===== Data for processing =====

-- ==== Sys2Proof/Laws/Conditioning.lean ====
section
/-! SUPPORT. The conditioning chain (43_audio_conditioning.md R242 to R251): the range of every stage, so that no register of the chain
drops a bit. -/

namespace Sys2Proof.Machine

/-- A fraction c / 32768 of a non-negative value lies between 0 and the value. -/
theorem scaled_range {d c : Int} (hd : 0 ≤ d) (h0 : 0 ≤ c) (h1 : c ≤ 32768) : 0 ≤ (d * c) / 32768 ∧ (d * c) / 32768 ≤ d := by
  have a : 0 ≤ d * c := mul_nonneg hd h0
  have b : d * c ≤ d * 32768 := mul_le_mul_of_nonneg_left h1 hd
  omega

/-- M is in the S24 range (R244). -/
theorem matrix_range {yl yr : Int} (hl : -8388608 ≤ yl ∧ yl ≤ 8388607) (hr : -8388608 ≤ yr ∧ yr ≤ 8388607) :
    ((yl + yr) / 2).natAbs ≤ 8388608 ∧ ((yl - yr) / 2).natAbs ≤ 8388608 := by omega

/-- ENV stays in 0 .. 8388608 (R246). -/
theorem envelopeNext_range {a env att rel : Int} (ha : 0 ≤ a ∧ a ≤ 8388608) (he : 0 ≤ env ∧ env ≤ 8388608)
    (hatt : 0 ≤ att ∧ att ≤ 32768) (hrel : 0 ≤ rel ∧ rel ≤ 32768) :
    0 ≤ envelopeNext a env att rel ∧ envelopeNext a env att rel ≤ 8388608 := by
  unfold envelopeNext
  split
  · have := scaled_range (d := a - env) (by omega) hatt.1 hatt.2; omega
  · have := scaled_range (d := env - a) (by omega) hrel.1 hrel.2; omega

/-- GC is in 0 .. 32768 (R247). -/
theorem compressorGain_range {env thr slope : Int} (ht : 0 ≤ thr) (hs : 0 ≤ slope ∧ slope ≤ 32768) :
    0 ≤ compressorGain env thr slope ∧ compressorGain env thr slope ≤ 32768 := by
  unfold compressorGain
  split
  · omega
  · rename_i h
    have hd := scaled_range (d := env - thr) (by omega) hs.1 hs.2
    constructor
    · exact Int.ediv_nonneg (by omega) (by omega)
    · exact Int.ediv_le_of_le_mul (by omega) (by rw [Int.mul_comm 32768]; exact mul_le_mul_of_nonneg_right (by omega) (by omega))

/-- `need` is in 0 .. 32768 (R249). -/
theorem limiterNeed_range {pk ceil : Int} (hc : 0 ≤ ceil) : 0 ≤ limiterNeed pk ceil ∧ limiterNeed pk ceil ≤ 32768 := by
  unfold limiterNeed
  split
  · constructor
    · exact Int.ediv_nonneg (by omega) (by omega)
    · exact Int.ediv_le_of_le_mul (by omega) (by rw [Int.mul_comm 32768]; exact mul_le_mul_of_nonneg_right (by omega) (by omega))
  · omega

/-- LG is in 0 .. 32768 and at most `need` (R249). -/
theorem limiterGain_range {pk ceil lg rel : Int} (hc : 0 ≤ ceil) (hl : 0 ≤ lg) (hr : 0 ≤ rel) :
    0 ≤ limiterGain pk ceil lg rel ∧ limiterGain pk ceil lg rel ≤ 32768 ∧
      limiterGain pk ceil lg rel ≤ limiterNeed pk ceil := by
  have := limiterNeed_range (pk := pk) hc
  unfold limiterGain
  omega

/-- pk * need / 32768 stays under the ceiling (R249). -/
theorem limiterNeed_mul_le {pk ceil : Int} (hc : 0 ≤ ceil) : pk * limiterNeed pk ceil ≤ ceil * 32768 := by
  unfold limiterNeed
  split
  · rw [Int.mul_comm]; exact Int.ediv_mul_le _ (by omega)
  · have : pk ≤ ceil := by omega
    exact mul_le_mul_of_nonneg_right this (by omega)

end Sys2Proof.Machine
end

=====

## To do
Lines after the one containing "hatt.1 hatt.2; omega" are left out; every line from the start of the entries through that line is restated word for word.

## Written answer
-- ==== Sys2Proof/Laws/Conditioning.lean ====
section
/-! SUPPORT. The conditioning chain (43_audio_conditioning.md R242 to R251): the range of every stage, so that no register of the chain
drops a bit. -/

namespace Sys2Proof.Machine

/-- A fraction c / 32768 of a non-negative value lies between 0 and the value. -/
theorem scaled_range {d c : Int} (hd : 0 ≤ d) (h0 : 0 ≤ c) (h1 : c ≤ 32768) : 0 ≤ (d * c) / 32768 ∧ (d * c) / 32768 ≤ d := by
  have a : 0 ≤ d * c := mul_nonneg hd h0
  have b : d * c ≤ d * 32768 := mul_le_mul_of_nonneg_left h1 hd
  omega

/-- M is in the S24 range (R244). -/
theorem matrix_range {yl yr : Int} (hl : -8388608 ≤ yl ∧ yl ≤ 8388607) (hr : -8388608 ≤ yr ∧ yr ≤ 8388607) :
    ((yl + yr) / 2).natAbs ≤ 8388608 ∧ ((yl - yr) / 2).natAbs ≤ 8388608 := by omega

/-- ENV stays in 0 .. 8388608 (R246). -/
theorem envelopeNext_range {a env att rel : Int} (ha : 0 ≤ a ∧ a ≤ 8388608) (he : 0 ≤ env ∧ env ≤ 8388608)
    (hatt : 0 ≤ att ∧ att ≤ 32768) (hrel : 0 ≤ rel ∧ rel ≤ 32768) :
    0 ≤ envelopeNext a env att rel ∧ envelopeNext a env att rel ≤ 8388608 := by
  unfold envelopeNext
  split
  · have := scaled_range (d := a - env) (by omega) hatt.1 hatt.2; omega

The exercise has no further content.